Она склонилась перед неразличимым ликом. И вот, подняв отуманенный взор на образ, увидела светлевший лик. Он проступал из синего полусумрака лампады. Она видела изможденный лик, вдохновенно взирающий на Спаса: сияние от написанного светильника перед Спасом озаряло этот горе вознесенный лик. Два лика видела Даринька: приемлющего моленье Спаса — и молящегося Ему Святителя. Оба лика, казалось, связаны были светом, исходившим от них: светом Неизреченной Благости — неугасимой веры. В прояснявшемся образе Даринька увидела свиток с начертанными словами: «Аз есмь пастырь добрый…» и — в конце ниспадающего свитка: «И душу Мою полагаю за овцы».

Это не был образ Святителя, как уставно пишут: ни митры, ни Евангелия, ни благословляющей десницы. Это был образ коленопреклоненного, молящегося старца-подвижника, в холстинной ряске, опоясанного вервием, — образ смиренного русского затворника. В каменной клети не было и оконца, все тонуло во мраке, и оттого ярче светились лики.
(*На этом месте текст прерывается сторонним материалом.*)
theorem foldl_setCode {es : List Entry} {ct : CodeTable} (h : Ascending ct)
    (hd : (es.map Prod.fst ++ ct.map Prod.fst).Nodup) :
    Ascending (es.foldl (fun ct e => setCode ct e.1 e.2) ct) ∧
      (es.foldl (fun ct e => setCode ct e.1 e.2) ct).Perm (es ++ ct) := by
  induction es generalizing ct with
  | nil => exact ⟨h, List.Perm.refl _⟩
  | cons e r ih =>
    simp only [List.map_cons, List.cons_append, List.nodup_cons, List.mem_append, List.mem_map] at hd
    obtain ⟨a1, a2⟩ := setCode_ascending e.1 e.2 h fun x hx hxe => hd.1 (.inr ⟨x, hx, hxe⟩)
    have hd2 : (r.map Prod.fst ++ (setCode ct e.1 e.2).map Prod.fst).Nodup := by
      refine (((a2.map Prod.fst).append_left (r.map Prod.fst)).nodup_iff).mpr ?_
      rw [List.map_cons]
      refine (List.perm_middle.nodup_iff).mpr (List.nodup_cons.mpr ⟨?_, hd.2⟩)
      simpa using hd.1
    obtain ⟨b1, b2⟩ := ih a1 hd2
    exact ⟨b1, b2.trans ((a2.append_left r).trans (List.perm_middle))⟩

/-- The code table of a tree whose leaves have distinct symbols: its paths, ascending by symbol. -/
theorem walkTree_spec {n : Node} (h : (n.leaves.map Prod.fst).Nodup) :
    Ascending (walkTree n [] []) ∧ (walkTree n [] []).Perm (n.paths []) := by
  have := foldl_setCode (es := n.paths []) (ct := []) List.Pairwise.nil (by simpa [paths_symbols] using h)
  rw [walkTree_eq_foldl]
  simpa using this

/-! ## The pool of BUILD -/

theorem seqNo_mem (n : Node) : n.seqNo ∈ n.seqNos := by cases n <;> simp [Node.seqNo, Node.seqNos]

/-- A path leads to a leaf exactly when it is listed with that leaf's symbol. -/
theorem mem_paths (n : Node) (path : Code) (s : Sym) (c : Code) :
    (s, c) ∈ n.paths path ↔ ∃ p w k, c = path ++ p ∧ n.follow p = some (.leaf s w k) := by
  induction n generalizing path with
  | leaf u w k =>
    constructor
    · intro h
      cases List.mem_singleton.mp h
      exact ⟨[], w, k, by simp, rfl⟩
    · rintro ⟨_ | ⟨_ | _, p⟩, w', k', rfl, h⟩ <;> cases h
      simp [Node.paths]
  | internal l r w k ihl ihr =>
    rw [Node.paths, List.mem_append, ihl, ihr]
    constructor
    · rintro (⟨p, w', k', rfl, h⟩ | ⟨p, w', k', rfl, h⟩)
      · exact ⟨false :: p, w', k', by simp, h⟩
      · exact ⟨true :: p, w', k', by simp, h⟩
    · rintro ⟨_ | ⟨_ | _, p⟩, w', k', rfl, h⟩
      · cases h
      · exact .inl ⟨p, w', k', by simp, h⟩
      · exact .inr ⟨p, w', k', by simp, h⟩

/-- What every combination keeps (41_tree_builder R134, R137, R138, R140): the leaves of the trees are those of the
table, numbered by its order, the weights add up, the left child has the smaller key, the nodes are distinct and numbered
below `next`, and an internal node stands for one tree fewer. -/
structure PoolOk (ft : FreqTable) (pool : List Node) (next : Nat) : Prop where
  leaves : (pool.flatMap Node.leaves).Perm ft
  weights : ∀ n ∈ pool, n.weightsAdd ∧ n.weight = total n.leaves
  order : ∀ n ∈ pool, n.leftFirst ∧ n.numbered ft
  seqs : (pool.flatMap Node.seqNos).Nodup ∧ ∀ k ∈ pool.flatMap Node.seqNos, k < next
  count : (pool.map Node.internals).sum + pool.length = ft.length

theorem PoolOk.leavesFrom (ft : FreqTable) : PoolOk ft (leavesFrom 0 ft) ft.length := by
  have key : ∀ (ft : FreqTable) (k : Nat),
      (Machine.leavesFrom k ft).flatMap Node.leaves = ft ∧
      (Machine.leavesFrom k ft).flatMap Node.seqNos = List.range' k ft.length ∧
      (∀ n ∈ Machine.leavesFrom k ft, n.weightsAdd ∧ n.weight = total n.leaves) ∧
      (∀ all : FreqTable, all.drop k = ft → ∀ n ∈ Machine.leavesFrom k ft, n.leftFirst ∧ n.numbered all) ∧
      ((Machine.leavesFrom k ft).map Node.internals).sum = 0 := by
    intro ft
    induction ft with
    | nil => intro k; simp [Machine.leavesFrom]
    | cons e r ih =>
      intro k
      obtain ⟨i1, i2, i3, i5, i4⟩ := ih (k + 1)
      refine ⟨?_, ?_, ?_, ?_, ?_⟩
      · simp [Machine.leavesFrom, Node.leaves, i1]
      · simp [Machine.leavesFrom, Node.seqNos, i2, List.range'_succ]
      · rintro n (_ | ⟨_, hn⟩)
        · simp [Node.weightsAdd, Node.weight, Node.leaves, total]
        · exact i3 n hn
      · intro all hall
        rintro n (_ | ⟨_, hn⟩)
        · refine ⟨trivial, ?_⟩
          have := List.getElem?_drop (xs := all) (i := k) (j := 0)
          rw [hall] at this
          exact this.symm
        · exact i5 all (by rw [← List.drop_drop, hall]; rfl) n hn
      · simp [Machine.leavesFrom, Node.internals, i4]
  obtain ⟨k1, k2, k3, k5, k4⟩ := key ft 0
  refine ⟨by rw [k1], k3, k5 ft rfl, ?_, by simp [k4]⟩
  rw [k2]
  exact ⟨List.nodup_range', fun k hk => by rw [List.mem_range'_1] at hk; omega⟩

theorem PoolOk.perm {ft : FreqTable} {p q : List Node} {next : Nat} (h : PoolOk ft p next) (hp : q.Perm p) :
    PoolOk ft q next :=
  ⟨(hp.flatMap_right _).trans h.leaves, fun n hn => h.weights n (hp.subset hn),
    fun n hn => h.order n (hp.subset hn),
    ⟨((hp.flatMap_right _).nodup_iff).mpr h.seqs.1, fun k hk => h.seqs.2 k ((hp.flatMap_right _).subset hk)⟩,
    by rw [(hp.map _).sum_eq, hp.length_eq]; exact h.count⟩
Даринька не слыхала, как отошла обедня. Конец ее она стояла у входа в прндельчик. Подошел робкий мальчик и подал просвирку на тарелочке. Она приложилась к ней, как всегда делала.

Молебен служили с певчими. Хотелось домой, а тут батюшка напомнил вчерашнее обещание зайти к ним чайку откушать: «Матушка ожидает вас».

Чай пили на террасе, был горячий пирог, клубника с грядки. Показывали альбом. После батюшек, матушек и архиереев Даринька увидела прежних владельцев Ютова: важную барыню с лорнетом, зиждительницу придельчика, и «Олюшеньку нашу», — батюшкины так называли. «Правда, какая милая… глаза какие?..» Даринька узнала, что Ольга Константиновна была «вся необыкновенная», и болела — истаяла, «стала как ландышек». «Знаете, Дарья Ивановна… — воскликнула Надя, — до чего же ваши глаза похожи!..» Батюшка только рукой махнул: «А, ты, стремига-опрометь!..» Провожали «до ветел», всем семейством.